Supply-side pressures, meanwhile, remain. Tankers continue to move toward Libyan ports after rival political administrations agreed to let oil flow again, ending a logjam in place since January. Some vessels laden with Libyan crude oil may already be heading to Europe, which tends to like the lighter crude from the North African producer. Now Shell is getting in on the game, booking a tanker to load some 1 million barrels of oil for discharge in Singapore in late October.

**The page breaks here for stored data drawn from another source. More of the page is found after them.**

/-- GCHK (10: R195; 17: R322), MOONHINT and MOONQRY (04: R80, R81; 17: R335, R336). The model's choices, and no rule of the spec: the counters of a far region are free values of 48 bits here (log entry 5), UNSUBSCRIBE answers NOTSUB when SUB is neither 1 nor 2 (48), selector 5 alone asks a far home (68), SUBSCRIBE of a pending or active region answers OK also with a full table (74), and a publish that has to wait leaves the state as it is (7). -/
def Obligations.GuardedItemsAndMoons : Prop :=
  (∀ (s : State) (d a : Reg),
    (s.inItem = false → Traps (.gchk d a) s .caravan s.th.cvh) ∧
    (s.inItem = true → s.th.chunk.isOpen = false →
      let wait := ∃ r ∈ s.released, r.tid = s.th.tid ∧ ∃ cs, r.item = .gstage cs
      let r := fld (s.x a) 31 0
      let g := fld s.gtol 31 0
      let pass := (fF32.unpack r).isFin = true ∧ (fF32.unpack g).isFin = true ∧ (g < 2 ^ 31 ∨ g = 2 ^ 31) ∧ r % 2 ^ 31 ≤ g % 2 ^ 31
      (wait → Parks (.gchk d a) s (fun w => w = .guard)) ∧
      let lines := linesOf (s.th.item.staged.map (·.1))
      let held := lines ≠ [] ∧ (s.barred s.th.tid lines = true ∨ s.cvFirst lines s.time.now.toNat (fun _ => false) = true)
      (¬wait → pass → held → s.inTurn = true → NotDue (.gchk d a) s) ∧
      (¬wait → pass → ¬held →
        AtBoundary (.gchk d a) s (fun t => s.onlyX t d 0 ∧ (s.Quiet → t.th.item.checked = true ∧ t.th.item.staged = [] ∧
          ((∀ q, bit (s.core q).dbg.trctl 63 = false) → ∀ k, t.byteAt k = (s.putCells s.th.item.staged).byteAt k)))) ∧
      (¬wait → ¬pass → AtBoundary (.gchk d a) s (fun t => s.onlyX t d 1 ∧ (s.Quiet → t.th.item.checked = true ∧ t.th.item.staged = [] ∧
        ((∀ q, bit (s.core q).dbg.trctl 63 = false) → ∀ k, t.byteAt k = s.byteAt k)))))) ∧
  (∀ (s s1 : State) (d a b : Reg) (h : Halt), s.pageOf (s.x a) = (s1, .error h) →
    exec (.moonhint d a b) s = .next (s.endWith s1 (.halt h)) ∧ exec (.moonqry d a b) s = .next (s.endWith s1 (.halt h))) ∧
  (∀ (s s1 : State) (d a b : Reg) (e : TlbEntry) (va : Nat), s.pageOf (s.x a) = (s1, .ok (e, va)) →
    let w := s.x b
    let far := leafLoc e.leaf = 3
    let own := leafLoc e.leaf = 0
    let r := (leafFrame e.leaf + va % pageSize e.size) / 2097152
    let g := Map.get Region.reset s1.regions r
    let sub := Map.get 0 s1.subs r
    let ok := fld w 63 8 = 0 ∧ (if fld w 7 6 = 0 then fld w 5 3 ≤ 4 ∧ fld w 2 0 ≤ fld w 5 3 else fld w 5 0 = 0)
    let status :=
      if ¬ok then 1 else if e.offHbm va then 3
      else if fld w 7 6 = 0 then (if ¬own then 3 else if g.fwmin ≤ fld w 2 0 ∧ fld w 2 0 ≤ g.fwmax ∧ g.fwmin ≤ fld w 5 3 ∧ fld w 5 3 ≤ g.fwmax then 0 else 2)
      else if fld w 7 6 = 1 then (if ¬far then 3 else if sub ≠ 1 ∧ sub ≠ 2 ∧ 1024 ≤ s1.subCount then 4 else 0)
      else if fld w 7 6 = 2 then (if ¬far then 3 else if sub = 1 ∨ sub = 2 then 0 else 5)
      else if ¬own then 3 else 0
    (g.fwmin ≤ g.fwmax → Plainly (.moonhint d a b) s (fun t => s.onlyX t d (BitVec.ofNat 64 status) ∧ (s.roomy →
      t.th.chunk.hints = s.openChunk.th.chunk.hints ++ if status = 0 ∨ status = 2 then [{ region := r, far := decide far, word := w }] else []))) ∧
    (s.replaying = false →
      let sel := w.toNat
      let ans := fun (v : W64) => Plainly (.moonqry d a b) s (fun t => s.onlyX t d v)
      ((e.offHbm va = true ∧ ¬(sel = 5 ∧ far)) ∨ 5 < sel → ans (-1)) ∧
      (e.offHbm va = false → own →
        (sel = 0 → ans (BitVec.ofNat 64 (g.fwmax * 2 ^ 12 + g.fwmin * 2 ^ 9 + g.dmax * 2 ^ 6 + g.dmin * 2 ^ 3 + g.deg))) ∧
        (sel = 1 → ans (BitVec.ofNat 64 g.hits)) ∧ (sel = 2 → ans (BitVec.ofNat 64 g.fills)) ∧
        (sel = 3 → ans (BitVec.ofNat 64 g.collapses)) ∧ (sel = 4 → ans (BitVec.ofNat 64 g.changes)) ∧
        (sel = 5 → e.size < 4 → ∃ p : W64, ans p ∧ fld p 47 32 = s1.moduleId.toNat ∧ fld p 59 58 = 0)) ∧
      (e.offHbm va = false → far →
        (sel = 0 → ans (BitVec.ofNat 64 (sub * 2 ^ 62))) ∧
        (sel ∈ [1, 2, 3, 4] → ans (BitVec.ofNat 64 (fld (Config.freeWord s1.free) 47 0)))) ∧
      (far → sel = 5 → s.th.replyBad = false →
        let l : Loc := { home := some (BitVec.ofNat 16 (e.phys va / 2 ^ 44)), pa := e.phys va % 2 ^ 44 }
        (∀ r, s1.th.replies.find? (fun r => r.1 == l) = some r → ans (setFld (BitVec.ofNat 64 (leNat r.2)) 59 58 3)) ∧
        (s1.th.replies = [] → Completes (.moonqry d a b) s (fun t => t.th.st = .dataWait ∧ t.th.pend = .pageWord l e.leaf e.size (s1.farClass (segO (segOf s.th.seg (s.x a))) (BitVec.ofNat 16 (e.phys va / 2 ^ 44))) d ∧ s.sameRegs t))) ∧
      (e.offHbm va = false → leafLoc e.leaf = 1 ∨ leafLoc e.leaf = 2 → sel ≤ 4 → ans 0)))

/-- The control and status registers (15: R272, R273; 16: R301, R302). The model's choices, and no rule of the spec: SRC and CODE of ASYNCERR stand when PEND is cleared (log entry 17), and a written REPCNT is sequenced from the next instruction on (log entry 19). -/
def Obligations.SpecialRegisters : Prop :=
  (∀ (s : State) (d : Reg), ∀ p ∈ [((0x000 : BitVec 12), s.th.arch.fcsr), (0x001, s.th.arch.srseed), (0x002, s.th.arch.mstat), (0x010, s.th.wid),
      (0x011, BitVec.ofNat 64 s.th.rank), (0x012, BitVec.ofNat 64 (s.th.gang.getD 0)), (0x020, s.th.trapvec), (0x021, s.th.trappc),
      (0x022, s.th.trapcause), (0x023, s.th.trapval), (0x024, s.th.asyncerr), (0x030, s.th.chunkcfg), (0x031, s.th.chunks), (0x032, s.th.squashes),
      (0x040, s.th.cvh), (0x041, s.gtol), (0x050, s.th.arch.step), (0x060, s.th.arch.repcnt), (0x070, Map.get 0 s.th.arch.fmtctx 0),
      (0x071, Map.get 0 s.th.arch.fmtctx 1), (0x072, Map.get 0 s.th.arch.fmtctx 2), (0x073, Map.get 0 s.th.arch.fmtctx 3), (0x080, 32),
      (0x800, (s.core s.th.core).segtab), (0x801, (s.core s.th.core).ptroot)],
    (p.1.toNat < 0x800 ∨ s.th.gang = none → Plainly (.csrrs d 0 0 1 p.1) s (fun t => s.onlyX t d p.2)) ∧
    (0x800 ≤ p.1.toNat → s.th.gang ≠ none → TrapsIllegal (.csrrs d 0 0 1 p.1) s)) ∧
  (∀ (s : State) (d a : Reg) (n : BitVec 1) (c : BitVec 12) (i : Instr) (new : W64 → W64) (applied : W64),
    (i, new, applied) ∈ [(.csrrw d a n c, fun _ => s.x a, s.x a), (.csrrs d a n 0 c, fun o => o ||| s.x a, s.x a), (.csrrc d a n c, fun o => o &&& ~~~(s.x a), 0),
      (.csrrwi d a n c, fun _ => a.setWidth 64, a.setWidth 64), (.csrrsi d a n c, fun o => o ||| a.setWidth 64, a.setWidth 64),
      (.csrrci d a n c, fun o => o &&& ~~~(a.setWidth 64), 0)] →
    let stored : List Nat := [0x000, 0x001, 0x002, 0x060, 0x070, 0x071, 0x072, 0x073]
    let cutting : List Nat := [0x020, 0x021, 0x024, 0x030, 0x040, 0x800, 0x801]
    let old := s.csrRead c.toNat
    let nv := new old
    (c.toNat ∉ stored ∧ c.toNat ∉ cutting ∨ n = 1 ∧ d ≠ 0 ∨ 0x800 ≤ c.toNat ∧ s.th.gang ≠ none → TrapsIllegal i s) ∧
    (c.toNat ∈ stored → n = 0 ∨ d = 0 → Plainly i s (fun t =>
      (∀ r : Reg, t.x r = if r = d ∧ r ≠ 0 then old else s.x r) ∧ (∀ r : Reg, t.v r = s.v r) ∧ (∀ r : MaskReg, t.m r = s.m r) ∧
      (c = 0x000 → t.th.arch.fcsr = nv &&& 0x171F) ∧ (c ≠ 0x000 → t.th.arch.fcsr = s.th.arch.fcsr) ∧
      (c = 0x001 → t.th.arch.srseed = nv ∧ t.th.arch.srcount = 0) ∧ (c = 0x002 → s.roomy ∨ s.openChunk.th.merges = [] → t.th.arch.mstat = nv &&& 7) ∧
      (c = 0x060 → s.th.inBody = false → t.th.arch.repcnt = nv &&& 0x80FFF000FFFFFFFF) ∧
      (∀ k < 4, Map.get 0 t.th.arch.fmtctx k = if c.toNat = 0x070 + k then nv &&& 0xFFF else Map.get 0 s.th.arch.fmtctx k))) ∧
    (c.toNat ∈ cutting → n = 0 ∨ d = 0 → c.toNat < 0x800 ∨ s.th.gang = none →
      (s.th.chunk.isOpen = true → exec i s = .next (s.cut .reissue)) ∧
      (s.th.chunk.isOpen = false →
        (c = 0x020 → AtBoundary i s (fun t => s.onlyX t d old ∧ t.th.trapvec = nv)) ∧
        (c = 0x021 → s.inTurn = true → Completes i s (fun t => s.onlyX t d old ∧ t.th.trappc = nv)) ∧
        (c = 0x024 → AtBoundary i s (fun t => s.onlyX t d old ∧ t.th.asyncerr = s.th.asyncerr &&& ~~~(applied &&& 0xC000000000000000))) ∧
        (c = 0x030 → AtBoundary i s (fun t => s.onlyX t d old ∧ t.th.limlog = max 8 (min 13 (fld nv 3 0)) ∧ t.th.curlog = t.th.limlog ∧ t.th.sqcnt = 0)) ∧
        (c = 0x040 → AtBoundary i s (fun t => s.onlyX t d old ∧ t.th.cvh = nv &&& 0x8000FFFFFFFFFFFF)) ∧
        (c = 0x800 → AtBoundary i s (fun t => s.onlyX t d old ∧ (t.core s.th.core).segtab = nv &&& 0xFFFF0FFFFFFFFFF0)) ∧
        (c = 0x801 → AtBoundary i s (fun t => s.onlyX t d old ∧ (t.core s.th.core).ptroot = (s.core s.th.core).ptroot))))) ∧
  (∀ (s : State) (d a : Reg) (n : BitVec 1) (c : BitVec 12), a ≠ 0 ∨ n ≠ 0 → TrapsIllegal (.csrrs d a n 1 c) s)

/-- System instructions (05: R86, R96, R97; R311, R323, R348, R357, R367 of the reference; 15: R269). The model's choices, and no rule of the spec: that HALT completes once a wake has come (log entry 44), and that a denied read of the segment table raises FARERR (log entry 75). -/
def Obligations.SystemInstructions : Prop :=
  (∀ s : State, Traps .ecall s .ecall 0 ∧ Traps .ebreak s .breakpoint s.th.arch.pc ∧
    (s.th.chunk.isOpen = false → s.Handles → s.gangEnded = false → s.th.deferredDue = false → s.th.stepping = false → s.th.merges = [] →
      Completes .ecall s (fun t => t.th.trappc = s.th.arch.pc ∧ t.th.trapcause = 0x8000000000000008 ∧ t.th.trapval = 0 ∧
        t.th.arch = { s.th.arch with pc := s.th.trapvec } ∧ t.th.st = .runnable) ∧
      Completes .ebreak s (fun t => t.th.trappc = s.th.arch.pc ∧ t.th.trapcause = 0x8000000000000007 ∧ t.th.trapval = s.th.arch.pc ∧
        t.th.arch = { s.th.arch with pc := s.th.trapvec } ∧ t.th.st = .runnable))) ∧
  (∀ s : State, (s.th.inh = false → TrapsIllegal .trapret s) ∧
    (s.th.inh = true → s.th.chunk.isOpen = false → s.inTurn = true → Completes .trapret s (fun t => s.sameRegs t ∧ t.th.arch.pc = s.th.trappc ∧ t.th.inh = false ∧
      t.th.trapcause = s.th.trapcause &&& 0x7FFFFFFFFFFFFFFF ∧ t.th.trapvec = s.th.trapvec ∧ t.th.trapval = s.th.trapval ∧ t.th.trappc = s.th.trappc ∧
      (s.Quiet → t.th.st = .runnable ∧ t.th.chunk = Chunk.reset)))) ∧
  (∀ (s : State) (n : BitVec 3) (a : Reg), s.th.chunk.isOpen = false →
    let i := s.x a
    let tab := (s.core s.th.core).segtab
    let pa := fld tab 43 4 * 16 + 16 * i.toNat
    let g := BitVec.ofNat 128 (leNat (s.bytesAt pa 16))
    let bad := g.toNat / 2 ^ 125 ≠ 0 ∨ g.toNat % 64 ≠ 0
    (fld tab 63 48 ≤ i.toNat → Traps (.segld n a) s .seglimit i) ∧
    let may := s.permits (s.coreInit s.th.core) pa false = true
    (i.toNat < fld tab 63 48 → ¬may → exec (.segld n a) s = .next ((s.logAddr pa).raise .farerr i)) ∧
    (i.toNat < fld tab 63 48 → may → bad → Traps (.segld n a) s .segrights i) ∧
    (i.toNat < fld tab 63 48 → may → ¬bad → lineOf pa ∈ s.poisoned → Traps (.segld n a) s .poison i) ∧
    (i.toNat < fld tab 63 48 → may → ¬bad → lineOf pa ∉ s.poisoned → AtBoundary (.segld n a) s (fun t => s.sameRegs t ∧
      ∀ k, Map.get 0 t.th.seg k = if k = n.toNat then g else Map.get 0 s.th.seg k))) ∧
  (∀ s : State, (s.th.gang ≠ none → TrapsIllegal .halt s) ∧
    (s.th.gang = none → s.th.chunk.isOpen = false → (s.th.woken = true → AtBoundary .halt s (fun t => s.sameRegs t)) ∧
      (s.th.woken = false → Parks .halt s (fun w => w = .message)))) ∧
  (∀ (s : State) (d : Reg), s.replaying = false →
    Plainly (.rdtime d) s (fun t => s.onlyX t d s.time.now) ∧
    Plainly (.rdcycle d) s (fun t => s.onlyX t d (BitVec.ofNat 64 (Map.get 0 s.islandTicks (islandOf s.th.core) / 16000))) ∧
    (∀ k : BitVec 5, let cell := s.th.core / 2
      (7 < k.toNat → TrapsIllegal (.rdid d k) s) ∧
      (k.toNat ≤ 7 → Plainly (.rdid d k) s (fun t => s.onlyX t d (BitVec.ofNat 64 (
        match k.toNat with
        | 0 => s.moduleId.toNat | 1 => dieOf cell | 2 => cellX cell | 3 => cellY cell | 4 => s.th.core % 2
        | 5 => s.th.slotNo | 6 => cellY cell % 8 | _ => 16 * s.th.core + s.th.slotNo))))))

At its peak, Libya can churn out some 1 million bpd, and while it has a ways to go to reach that level, the return is problematic for OPEC’s effort to balance the market. And it seems the Saudi pressure on cheaters had little impact. Already lowering its official selling price, Iraq seems to be booking more cargo for October. While there are some flickers of hope, most of the short-term factors indicate a big move upward for oil is unlikely for now.